They plowed my road with a Bulldozer to break it open.


----------



## Stark_Enterprises (Mar 6, 2004)

Well honestly Today was the first days in a loooooong time that it actually felt like a nice Winter Day here in South Central Connecticut. High was about 35 but the Wind was brutal making it feel like 20 or so, ,and that really sucked for me cause i was hanging duct Work in a New Construction House with wide open doorways and windows. Local NBC Website is saying no Big Snow in near future but it looks to be getting colder the next couple days! Hopefully with the cold comes SNOWWWWW .. Remember Snow ?


----------



## dutchman (Aug 20, 2005)

we are not done yet...It will come and than we will be plowing 24 hours straight. payup


----------



## TLS (Jan 31, 2000)

Last couple years we've always seemed to have snow on or around President's Day. That's still 2 weeks away.
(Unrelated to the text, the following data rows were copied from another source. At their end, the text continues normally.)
-- ==== Sys2Proof/Machine/Flags.lean ====
section
/-! DEFINITION. Status. The engine has no condition codes and no arithmetic flags (10_state.md R26); its
status is `busy`, which is the lock, and the result of an operation with its cause. -/

namespace Sys2Proof.Machine

/-- `busy`: the lock is held (10_state.md R26 (a)). -/
def State.busy (s : State) : Bool :=
  match s.lock with
  | .held _ => true
  | .free => false
  | .absent => false

/-- The cause codes of 60_exceptions.md R141. -/
def Cause.code : Cause → Nat
  | .gpio (.cfgFail _) => 1
  | .gpio (.setFail _) => 2
  | .allocFail => 3
  | .initProtocol _ _ => 4
  | .modeUnimplemented _ => 5
  | .rangeError _ _ => 6
  | .handleInvalid => 7
  | .reqIllegal _ => 8

/-- A GPIO failure inside command `j` of INIT is `InitProtocolFail(j, f)` (60_exceptions.md R141, R150);
everywhere else a cause is handed up unchanged. -/
def Cause.seenFrom (ph : Phase) (c : Cause) : Cause :=
  match ph, c with
  | .initCmd j, .gpio f => .initProtocol j f
  | _, c => c

/-- The failure result of an operation: `null` from INIT, `err` from the others (10_state.md R26 (b)). -/
def Op.failure (op : Op) (c : Cause) : Result :=
  match op with
  | .init _ _ _ => .null c
  | .clear => .err c
  | .home => .err c
  | .gotoxy _ _ => .err c
  | .writeString => .err c
  | .level1 _ => .err c

end Sys2Proof.Machine
end

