/-- The level and the nibble of the two BUS6 rows (30_encoding.md R74). -/
def busNibble : Instr → Option (Bool × Nibble)
  | .busCmdNibble n => some (false, n)
  | .busDataNibble n => some (true, n)
  | _ => none

/-- 30_encoding.md R74 with the model's reading of the BUS6 rows (log 12): each puts exactly its image on the wire, or is
aborted, as NIBBLE is, as a request of its own on the pins in use (log 11). -/
def Obligations.BusNibbleRowsShowTheirImage : Prop :=
  ∀ (i : Instr) (rs : Bool) (n : Nibble), busNibble i = some (rs, n) → NibbleRule i rs n

/-- The level and the byte of the BUS12 and CMD8 rows (30_encoding.md R76, R77, R78). -/
def wireByte : Instr → Option (Bool × Byte)
  | .busWriteCmd h l => some (false, h ++ l)
  | .busWriteData h l => some (true, h ++ l)
  | .cmdClearDisplay => some (false, 0x01#8)
  | .cmdReturnHome => some (false, 0x02#8)
  | .cmdEntryModeSet => some (false, 0x06#8)
  | .cmdDisplayOn => some (false, 0x0C#8)
  | .cmdFunctionSet => some (false, 0x28#8)
  | .cmdSetDdramAddr addr => some (false, 0b1#1 ++ addr)
  | _ => none

/-- 30_encoding.md R76, R77, R78, R83 with the model's reading of the BUS12 and CMD8 rows (log 12): each is the transfer of
its byte, or is aborted, as WRITE_CMD and WRITE_DATA are, as a request of its own on the pins in use (log 11). The `0b1` of
CMD.SET_DDRAM_ADDR's byte is PRESUMED (log 20). -/
def Obligations.WireAndCommandRowsSendTheirByte : Prop :=
  ∀ (i : Instr) (rs : Bool) (v : Byte), wireByte i = some (rs, v) → ByteRule i rs v

/-- 40_pin_configuration.md R93, R94: the encoding of CONFIGURE; with every call ok its fourteen events and its end
state, where `SET(EN,0)` shows no image when EN was low, the one of the lines at that moment when EN was high, and none or
one when EN was not yet driven (93_implementation_defined.md U5); and, call `k` being the first to fail, the calls before
it stay in effect, it and the later ones have none. That CONFIGURE is a request of its own, and its pins where no PINMAP
exists, are the model's choice (log 11). -/
def Obligations.ConfigureProgramsAndLowersAllSevenPins : Prop :=
  decode (.req20 0x80000#20) = .ok .configure ∧ Instr.configure.isPublic = false
    ∧ (∀ s : State, Level1Ready s → GpioOk 14 s →
        ∃ t spurious, exec .configure s = .next t
          ∧ t.trace = s.trace ++ configureEvents
          ∧ t.calls = s.calls ++ callsOf s.pinMapInUse configureEvents
          ∧ (∀ p, t.dirs.get p = .outPpNoPull) ∧ (∀ p, t.pins.get p = .low)
          ∧ t.result = some .ok ∧ t.env.gpio = s.env.gpio.drop 14
          ∧ t.latched = s.latched ++ spurious ∧ ConfigureImages s.pins spurious
          ∧ KeepsHandle s t ∧ KeepsSequencer s t ∧ KeepsPort s t)
    ∧ (∀ (s : State) (k : Nat), Level1Ready s → k < 14 → GpioFailsAt k s →
        ∃ t f spurious, exec .configure s = .next t
          ∧ t.trace = s.trace ++ cutAt k configureEvents
          ∧ t.calls = s.calls ++ callsOf s.pinMapInUse (cutAt k configureEvents)
          ∧ lastCause (cutAt k configureEvents) = some f ∧ t.result = some (.err (.gpio f))
          ∧ t.pins = driveAll (cutAt k configureEvents) s.pins
          ∧ t.dirs = configAll (cutAt k configureEvents) s.dirs
          ∧ t.latched = s.latched ++ spurious
          ∧ (if k ≤ 9 then spurious = [] else ConfigureImages s.pins spurious)
          ∧ KeepsHandle s t ∧ KeepsSequencer s t ∧ KeepsPort s t)

/-! ### INIT -/

/-- 42_init_sequence.md R110, R113: a successful INIT, run whole (log 1). -/
def Obligations.InitRunsTheWholeSequence : Prop :=
  ∀ (s : State) (g m : Byte) (rest : List Bool),
    InitReady g m s → s.cfg.lockCreateOk = true → s.env.alloc = true :: rest → GpioOk 94 s →
      ∃ t spurious, exec (.init g m) s = .next t
        ∧ t.trace = s.trace ++ [.alloc true] ++ initEvents s.cfg
            ++ [.mkLock, .ret s.cur.requester .handle]
        ∧ t.calls = s.calls ++ callsOf s.cur.pinMap (initEvents s.cfg)
        ∧ t.latched = s.latched ++ spurious ++ initImages
        ∧ ConfigureImages s.pins spurious
        ∧ t.pins = { rs := .low, rw := .low, en := .low, d4 := .high, d5 := .low, d6 := .low, d7 := .low }
        ∧ (∀ p, t.dirs.get p = .outPpNoPull)
        ∧ s.now + 5 * (4 * s.cfg.strobeMs + s.cfg.initMs) ≤ t.now
        ∧ t.handle = .valid ∧ t.lock = .free ∧ t.seq = .idle
        ∧ t.config = some { geometry := g, mode := .bit4 } ∧ t.pinMap = some s.cur.pinMap
        ∧ t.dispatch = some fourBit ∧ t.result = some .handle ∧ KeepsPort s t

/-- 42_init_sequence.md R115, R112: INIT aborted at any of its 94 GPIO calls: torn down, null returned, nothing
later sent, nothing undone. -/
def Obligations.InitFailsAtAnyGpioCall : Prop :=
  ∀ (s : State) (g m : Byte) (rest : List Bool) (k : Nat),
    InitReady g m s → s.env.alloc = true :: rest → k < 94 → GpioFailsAt k s →
      ∃ t f spurious, exec (.init g m) s = .next t
        ∧ lastCause (cutAt k (initEvents s.cfg)) = some f
        ∧ t.result = some (.null (if k < 14 then .gpio f else .initProtocol ((k - 14) / 16) f))
        ∧ t.trace = s.trace ++ [.alloc true] ++ cutAt k (initEvents s.cfg)
            ++ [.free,
              .ret s.cur.requester
                (.null (if k < 14 then .gpio f else .initProtocol ((k - 14) / 16) f))]
        ∧ t.calls = s.calls ++ callsOf s.cur.pinMap (cutAt k (initEvents s.cfg))
        ∧ t.pins = driveAll (cutAt k (initEvents s.cfg)) s.pins
        ∧ t.dirs = configAll (cutAt k (initEvents s.cfg)) s.dirs
        ∧ t.latched = s.latched ++ spurious ++ initImages.take ((k - 14) / 8)
        ∧ (if k ≤ 9 then spurious = [] else ConfigureImages s.pins spurious)
        ∧ t.handle = .none ∧ t.config = none ∧ t.pinMap = none ∧ t.dispatch = none
        ∧ t.lock = .absent ∧ t.seq = .idle ∧ KeepsPort s t

/-- 42_init_sequence.md R114: INIT with a mode other than 4-bit fails before anything else. -/
def Obligations.InitWithAnotherModeFailsFirst : Prop :=
  ∀ (s : State) (g m : Byte), (geometryOf s.cfg g).isSome = true → m ≠ 0x00#8 →
    ∃ t, exec (.init g m) s = .next t ∧ OnlyReturns (.null (.modeUnimplemented m)) s t

/-- 30_encoding.md R79: an INIT word whose geometry code names none is refused. -/
def Obligations.InitWithUnknownGeometryIsRefused : Prop :=
  ∀ (s : State) (g m : Byte), g ≠ 0x00#8 → s.cfg.geometryTable.lookup g = none →
    ∃ t, exec (.init g m) s = .next t ∧ OnlyReturns (.null (.reqIllegal s.cur.word)) s t

/-- 42_init_sequence.md R115: the allocation answers err. -/
def Obligations.InitWithoutStorageFails : Prop :=
  ∀ (s : State) (g m : Byte) (rest : List Bool), InitReady g m s → s.env.alloc = false :: rest →
    ∃ t, exec (.init g m) s = .next t
      ∧ t.trace = s.trace ++ [.alloc false, .ret s.cur.requester (.null .allocFail)]
      ∧ t.result = some (.null .allocFail)
      ∧ KeepsPins s t ∧ KeepsHandle s t ∧ t.lock = s.lock ∧ t.seq = .idle ∧ KeepsPort s t

/-- 42_init_sequence.md R115, last row, R112: the lock cannot be created: everything INIT built is torn down, the pins,
directions and images keep what was done. -/
def Obligations.InitWithoutLockIsTornDown : Prop :=
  ∀ (s : State) (g m : Byte) (rest : List Bool),
    InitReady g m s → s.cfg.lockCreateOk = false → s.env.alloc = true :: rest → GpioOk 94 s →
      ∃ t spurious, exec (.init g m) s = .next t
        ∧ t.trace = s.trace ++ [.alloc true] ++ initEvents s.cfg
            ++ [.free, .ret s.cur.requester (.null .allocFail)]
        ∧ t.calls = s.calls ++ callsOf s.cur.pinMap (initEvents s.cfg)
        ∧ t.latched = s.latched ++ spurious ++ initImages ∧ ConfigureImages s.pins spurious
        ∧ t.pins = { rs := .low, rw := .low, en := .low, d4 := .high, d5 := .low, d6 := .low, d7 := .low }
        ∧ (∀ p, t.dirs.get p = .outPpNoPull)
        ∧ s.now + 5 * (4 * s.cfg.strobeMs + s.cfg.initMs) ≤ t.now
        ∧ t.handle = .none ∧ t.config = none ∧ t.pinMap = none ∧ t.dispatch = none
        ∧ t.lock = .absent ∧ t.seq = .idle ∧ t.text = [] ∧ t.result = some (.null .allocFail) ∧ KeepsPort s t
Then there's always the first two-three weeks of March.

All the "BIGGIE'S" I remember have always been in Feb/March.

But the amount of moisture that HASN'T fallen as SNOW is just amazing. Any other year it'd be colder, and we'd be begging for a break to catch our breath.

I'm just glad for the Two in the beginning of December, and the Salting towards the end.


----------



## DBL (Aug 27, 2005)

am i the only one that looked at the weather for this weekend?


----------



## Scottish Lscape (Aug 13, 2005)

jt5019 said:


> Gotta look on the bright side spring mowing season will be a good one with all this rain :waving:


We'll get 1 more before February is done! Just hope for no storms is March, so we can start spring clean-ups early.
mkwl; nice set-up on the ATV, do you use it in the Spring, Summer & Fall as well. 
Enjoy the time off everyone! 60-75hrs weeks are just around the corner.


----------



## TLS (Jan 31, 2000)

DBL said:


> am i the only one that looked at the weather for this weekend?


They're just saying flurries Fri and Sat night, right? Thats all I've heard.


----------



## DBL (Aug 27, 2005)

whatever theyre saying its better than nothing


----------



## Idealtim (Jan 15, 2006)

DBL said:


> whatever theyre saying its better than nothing


Any snow is great but anything plowable would make me smile.I didnt hear of anything happening major.Please prove me wrong.


----------



## vipereng2 (Mar 19, 2005)

Dodge_PlowKing said:


> Well honestly Today was the first days in a loooooong time that it actually felt like a nice Winter Day here in South Central Connecticut. High was about 35 but the Wind was brutal making it feel like 20 or so, ,and that really sucked for me cause i was hanging duct Work in a New Construction House with wide open doorways and windows. Local NBC Website is saying no Big Snow in near future but it looks to be getting colder the next couple days! Hopefully with the cold comes SNOWWWWW .. Remember Snow ?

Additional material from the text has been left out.